I’m trying to understand why the following code is so slow:
import threading
import time
import concurrent.futures
from datetime import datetime
def dump(txt):
print(f'[{datetime.now()}] ({threading.get_ident():05}) {txt}n', end='')
def sleep_(_):
dump('Start')
time.sleep(0.1)
dump('Stop')
def main(n=10, processes=10):
dump('before with')
with concurrent.futures.ProcessPoolExecutor(processes) as pool:
dump('before map')
tmp = list(pool.map(sleep_, range(n)))
dump('after map')
dump('after with')
if __name__ == '__main__':
main()
This is the result:
[2020-10-17 23:34:12.822813] (07100) before with
[2020-10-17 23:34:12.824808] (07100) before map
[2020-10-17 23:34:21.409045] (14100) Start
[2020-10-17 23:34:21.414031] (15408) Start
[2020-10-17 23:34:21.414031] (20292) Start
[2020-10-17 23:34:21.415029] (18972) Start
[2020-10-17 23:34:21.416026] (13660) Start
[2020-10-17 23:34:21.416026] (10904) Start
[2020-10-17 23:34:21.417023] (18828) Start
[2020-10-17 23:34:21.418021] (18616) Start
[2020-10-17 23:34:21.504788] (01776) Start
[2020-10-17 23:34:21.509775] (14100) Stop
[2020-10-17 23:34:21.509775] (14100) Start
[2020-10-17 23:34:21.514761] (20292) Stop
[2020-10-17 23:34:21.514761] (15408) Stop
[2020-10-17 23:34:21.515760] (18972) Stop
[2020-10-17 23:34:21.516757] (13660) Stop
[2020-10-17 23:34:21.516757] (10904) Stop
[2020-10-17 23:34:21.517754] (18828) Stop
[2020-10-17 23:34:21.518751] (18616) Stop
[2020-10-17 23:34:21.605519] (01776) Stop
[2020-10-17 23:34:21.610506] (14100) Stop
[2020-10-17 23:34:21.611503] (07100) after map
[2020-10-17 23:34:23.281562] (07100) after with
What I’m trying to understand here is, is why it takes nearly 9 seconds to start the first process. And why it takes nearly 2 seconds to clear up them?

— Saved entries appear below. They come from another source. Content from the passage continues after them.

-- ==== Sys2Proof/Machine/Float.lean ====
section
/-! DEFINITION. Number formats, exact values and RoundToFormat (R173 to R184). -/

namespace Sys2Proof.Machine

/-- A scalar format: width, fraction bits, bias, and whether it has infinities (R173). -/
structure Fmt where
  w : Nat
  f : Nat
  bias : Nat
  hasInf : Bool := true
  deriving DecidableEq, Repr

def f64 : Fmt := { w := 64, f := 52, bias := 1023 }
def f32 : Fmt := { w := 32, f := 23, bias := 127 }
def f16 : Fmt := { w := 16, f := 10, bias := 15 }
def bf16 : Fmt := { w := 16, f := 7, bias := 127 }
def e4m3 : Fmt := { w := 8, f := 3, bias := 7, hasInf := false }
def e5m2 : Fmt := { w := 8, f := 2, bias := 15 }

/-- The all-ones exponent field. -/
def Fmt.emax (m : Fmt) : Nat := 2 ^ (m.w - 1 - m.f) - 1

/-- An exact value: NaN (signalling or quiet), an infinity, or a magnitude `n/d` with a sign; a zero has `n = 0`. -/
inductive FVal where
  | nan (sig : Bool)
  | inf (neg : Bool)
  | fin (neg : Bool) (n d : Nat)
  deriving DecidableEq, Repr

/-- The five flags as %flags numbers them (R169): fv 16, fz 8, fo 4, fu 2, fx 1. -/
def fv : Nat := 16
def fz : Nat := 8
def fo : Nat := 4
def fu : Nat := 2
def fx : Nat := 1

/-- A code and the flags it raised. -/
structure FRes where
  code : Nat
  flags : Nat := 0
  deriving DecidableEq, Repr

def FVal.isNan : FVal → Bool
  | .nan _ => true
  | _ => false

def FVal.isSig : FVal → Bool
  | .nan g => g
  | _ => false

def FVal.isInf : FVal → Bool
  | .inf _ => true
  | _ => false

def FVal.isZero : FVal → Bool
  | .fin _ n _ => n == 0
  | _ => false

/-- The sign: true for negative; a NaN counts as positive. -/
def FVal.neg : FVal → Bool
  | .nan _ => false
  | .inf s => s
  | .fin s _ _ => s

/-- The value negated. -/
def FVal.negate : FVal → FVal
  | .nan g => .nan g
  | .inf s => .inf (!s)
  | .fin s n d => .fin (!s) n d

/-- `n × 2^e` as a magnitude. -/
def dyadic (neg : Bool) (n : Nat) (e : Int) : FVal :=
  if 0 ≤ e then .fin neg (n * 2 ^ e.toNat) 1 else .fin neg n (2 ^ (-e).toNat)

/-- Decode(bits, fmt) of R174. -/
def decodeF (m : Fmt) (code : Nat) : FVal :=
  let neg := bitOf code (m.w - 1)
  let e := bitsOf code m.f (m.w - 1 - m.f)
  let f := code % 2 ^ m.f
  if e = 0 then dyadic neg f (1 - (m.bias : Int) - m.f)
  else if e = m.emax ∧ m.hasInf then
    if f = 0 then .inf neg else .nan (!bitOf f (m.f - 1))
  else if e = m.emax ∧ f = 2 ^ m.f - 1 then .nan false
  else dyadic neg (2 ^ m.f + f) ((e : Int) - m.bias - m.f)

/-- CanonicalNaN(fmt) of R175. -/
def canonNan (m : Fmt) : Nat :=
  if m.hasInf then m.emax * 2 ^ m.f + 2 ^ (m.f - 1) else 2 ^ (m.w - 1) - 1

/-- The sign bit of a format, where the sign is negative. -/
def signBit (m : Fmt) (neg : Bool) : Nat := if neg then 2 ^ (m.w - 1) else 0

/-- The code of an infinity. -/
def infCode (m : Fmt) (neg : Bool) : Nat := signBit m neg + m.emax * 2 ^ m.f

/-- The code of MaxFinite(fmt) with a sign (R173). -/
def maxCode (m : Fmt) (neg : Bool) : Nat :=
  signBit m neg + (if m.hasInf then m.emax * 2 ^ m.f - 1 else 2 ^ (m.w - 1) - 2)

/-- Floor(log2(n/d)) of a positive magnitude. -/
def log2q (n d : Nat) : Int :=
  let e : Int := (Nat.log2 n : Int) - Nat.log2 d
  let ge : Bool := if 0 ≤ e then decide (d * 2 ^ e.toNat ≤ n) else decide (d ≤ n * 2 ^ (-e).toNat)
  if ge then e else e - 1

/-- Whether the magnitude is rounded away from `lo`, the remainder being `r/den` of the step (R181). `draw` is the thread's
draw, read under RND 101 only. -/
def roundUp (rnd : Nat) (neg : Bool) (lo r den draw : Nat) : Bool :=
  if r = 0 then false
  else match rnd with
    | 0 => decide (den < 2 * r) || (2 * r == den && lo % 2 == 1)
    | 1 => false
    | 2 => !neg
    | 3 => neg
    | 4 => decide (den ≤ 2 * r)
    | _ => if neg then !decide (draw * den < (den - r) * 2 ^ 32) else decide (draw * den < r * 2 ^ 32)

This is a windows system (under debug).
When I run it normally, it would take +- 0.5s to spin up and to wind down.
Compared to a Debian WSL on the same system: 0.04s to spin up & 0.006s to wind down.

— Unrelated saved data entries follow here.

-- ==== Sys2Proof/Machine/Fabric.lean ====
section
/-! DEFINITION. Requests of threads on their way to home beds and the responses on their way back: how an instruction issues
its accesses, how a bed accepts them, and how a response fills destinations and lowers counters (R28, R34, R35, R59, R75,
R89 to R104, R110 to R124, R131, R138, R229 to R240, R418). -/

namespace Sys2Proof.Machine

/-! ## Who a group is, and where it stands -/

/-- The key of the group of an issue. -/
def Ctx.gk (c : Ctx) : GKey := gkeyOf c.tm c.g.num

/-- The slot of a pan where a group stands. -/
def PanCore.findGroup (p : PanCore) (k : GKey) : Option (Nat × Group × Team) :=
  p.groups.findSome? fun e => match tget p.teams e.2.team with
    | some tm => if gkeyOf tm e.2.num = k then some (e.1, e.2, tm) else none
    | none => none

/-- The pan and slot where a group stands. -/
def State.findGroup (s : State) (k : GKey) : Option (Nat × Nat × Group × Team) :=
  s.pans.findSome? fun e => if e.2.off then none else (e.2.core.findGroup k).map fun r => (e.1, r.1, r.2.1, r.2.2)

/-! ## L1, R136 to R138 -/

/-- The L1 that serves a quarter's loads of a line: its own in private mode; in fused mode the slice of the line, numbered from 4. The
pan controller has no L1 of its own (R137, R157). -/
def Pan.l1Key (n : Pan) (quarter line : Nat) : Option Nat :=
  if n.fused then some (4 + (bitsOf line 7 2 ^^^ bitsOf line 9 2)) else if quarter < 4 then some quarter else none

/-- Every L1 that a quarter's loads could hit (R138). -/
def Pan.l1Keys (n : Pan) (quarter : Nat) : List Nat := if n.fused then [4, 5, 6, 7] else if quarter < 4 then [quarter] else []

/-- Sets of an L1 of L1SEG/4 segments, 4-way (R136, R137). -/
def Pan.l1Sets (n : Pan) : Nat := n.l1seg * 16

/-- The copy of a line in an L1. -/
def Pan.l1Find (n : Pan) (key part line : Nat) (cx : Bool) : Option L1Line :=
  (tgetD n.l1 key []).find? fun l => l.line == line && l.cx == cx && l.part == part

/-- Two copies are of one line. -/
def L1Line.same (x l : L1Line) : Bool := l.line == x.line && l.cx == x.cx && l.part == x.part

/-- Two lines share a set of an L1 (log 10). -/
def Pan.l1Mates (n : Pan) (x l : L1Line) : Bool := x.line / 128 % n.l1Sets == l.line / 128 % n.l1Sets

/-- A line that an L1 holds takes the bytes that its bed now has; one that it does not hold is allocated where `alloc` says so: in front
of its set, whose least recently used line makes room, or with `lru` in that one's place (R137). -/
def Pan.l1Put (n : Pan) (key : Nat) (x : L1Line) (alloc lru : Bool) : Pan :=
  let ls := tgetD n.l1 key []
  if ls.any x.same then { n with l1 := tput n.l1 key (ls.map fun l => if x.same l then x else l) }
  else if alloc && n.l1Sets != 0 then
    let mates := (ls.filter (n.l1Mates x)).take 3
    { n with l1 := tput n.l1 key ((if lru then mates ++ [x] else x :: mates) ++ ls.filter fun l => !n.l1Mates x l) }
  else n

/-- A line of an L1 that a load hits is the most recently used of its set (R137). -/
def Pan.l1Use (n : Pan) (key : Nat) (x : L1Line) : Pan :=
  { n with l1 := tput n.l1 key (x :: (tgetD n.l1 key []).filter fun l => !x.same l) }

Is this normal behaviour? And/or how to improve on it? And why does this happen?
Thanks!
2
Answers
Windows does not have the equivalent of the
fork
system call to duplicate a process. This means that using a multiprocessing pool with 10 workers in Windows will create 10 new python processes.It doesn’t take 9 seconds to start the first process, it takes 9 seconds to start all 10 processes in the pool and then fire the target function to the first process.

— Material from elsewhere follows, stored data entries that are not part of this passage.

-- ==== Sys2Proof/Machine/Memory.lean ====
section
/-! DEFINITION. Rows 0x70 to 0x83: loads, stores, atomics, cache control and fences (R119, R133, R229 to R240). -/

namespace Sys2Proof.Machine

/-! ## Operands, R230 to R232 -/

/-- A value of an active lane. -/
def Ctx.at (c : Ctx) (f : Group → Thread → Nat) (l : Nat) : Nat := match c.g.thread l with
  | some t => f c.g t
  | none => 0

/-- Bytes of an access under SZ (R232). -/
def szBytes (sz : Nat) : Nat := if sz < 2 then 1 else if sz < 4 then 2 else if sz = 4 then 4 else if sz = 5 then 8 else 16

/-- The extension of a load under SZ (R232). -/
def szExt (sz : Nat) : Ext := if sz = 1 then .sext8 else if sz = 3 then .sext16 else .zero

/-- Registers of a value of `n` bytes. -/
def bytesRegs (n : Nat) : Nat := if n = 16 then 4 else if n = 8 then 2 else 1

/-- A global address with its offset (R232). -/
def globalAddr (x : Std) (g : Group) (t : Thread) : Nat :=
  wrap (srcNat g t 2 x.a + sval (srcNat g t 1 x.b) 32) 64

/-- A global address in A alone (R232). -/
def plainAddr (x : Std) (g : Group) (t : Thread) : Nat := srcNat g t 2 x.a

/-- A scratchpad offset with its addend (R232). -/
def scratchAddr (x : Std) (g : Group) (t : Thread) : Nat := wrap (srcNat g t 1 x.a + sval (srcNat g t 1 x.b) 32) 32

/-- A scratchpad offset in A alone (R232). -/
def plainScratch (x : Std) (g : Group) (t : Thread) : Nat := srcNat g t 1 x.a

/-- The SZ field of a load or store (R232). -/
def szOf (x : Std) : Nat := x.fn.toNat / 8

/-- An instruction whose effect follows the steps of R40. -/
def execFront (opc : Nat) (x : Std) (s : State) (f : State → Ctx → State) : Host.Outcome State Fault Refusal :=
  match front opc x s with
  | .over_ s' => .next s'
  | .go s' c => .next (f s' c)

/-! ## Global accesses -/

/-- LD (R233). -/
def execLd (x : Std) (s : State) : Host.Outcome State Fault Refusal :=
  execFront 0x70 x s fun s c =>
    let n := szBytes (szOf x)
    c.global s { need := .r, bytes := n, op := .load, ctr := some .ld, dst := x.d, regs := bytesRegs n, ext := szExt (szOf x),
                 ctl := x.ctl.toNat } (c.at (globalAddr x)) fun _ => (0, 0, 0)

/-- ST (R233, R234). -/
def execSt (x : Std) (s : State) : Host.Outcome State Fault Refusal :=
  execFront 0x71 x s fun s c =>
    let n := szBytes (szOf x)
    c.global s { need := .w, bytes := n, op := .store, ctr := some .st, dst := x.d, tag := x.d != .none, ctl := x.ctl.toNat,
                 store := true } (c.at (plainAddr x)) fun l => (c.at (fun g t => srcNat g t (bytesRegs n) x.b) l, 0, 0)

/-- LDK: one access, at the address of the lowest active thread, whose value every active thread takes (R233). -/
def execLdk (x : Std) (s : State) : Host.Outcome State Fault Refusal :=
  execFront 0x74 x s fun s c =>
    let n := szBytes (szOf x)
    let va := c.at (globalAddr x) (c.lanes.headD 0)
    c.global s { need := .r, bytes := n, op := .load, ctr := some .ld, dst := x.d, regs := bytesRegs n, ext := szExt (szOf x),
                 ctl := x.ctl.toNat, one := true } (fun _ => va) fun _ => (0, 0, 0)

/-- ATOM (R236). -/
def execAtom (x : Std) (s : State) : Host.Outcome State Fault Refusal :=
  execFront 0x79 x s fun s c =>
    let op := x.fn.toNat % 32
    let nr := x.fn.toNat / 32 == 1
    let n := atopBytes op
    c.global s { need := .rw, bytes := n, align := n, op := .atom op (!nr), ctr := some (if nr then .st else .ld), dst := x.d,
                 regs := bytesRegs n, ctl := x.ctl.toNat } (c.at (plainAddr x))
      fun l => (c.at (fun g t => srcNat g t (bytesRegs n) x.b) l, 0, 0)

On Linux and other Unix-like operating systems processes are created with
fork
system call which basically creates a lazy copy (copy on write) of the main process. This is a fast operation.Windows has no
fork
functionality so has to create each worker process by starting a new interpreter and executing the full Python code (except the guardedif __name__ == '__main__':
part at the end) to set up the process before it can be used. Python calls this "spawn" method in the multiprocessing docs.Since Python 3.8 the spawn method is also the default on MacOS.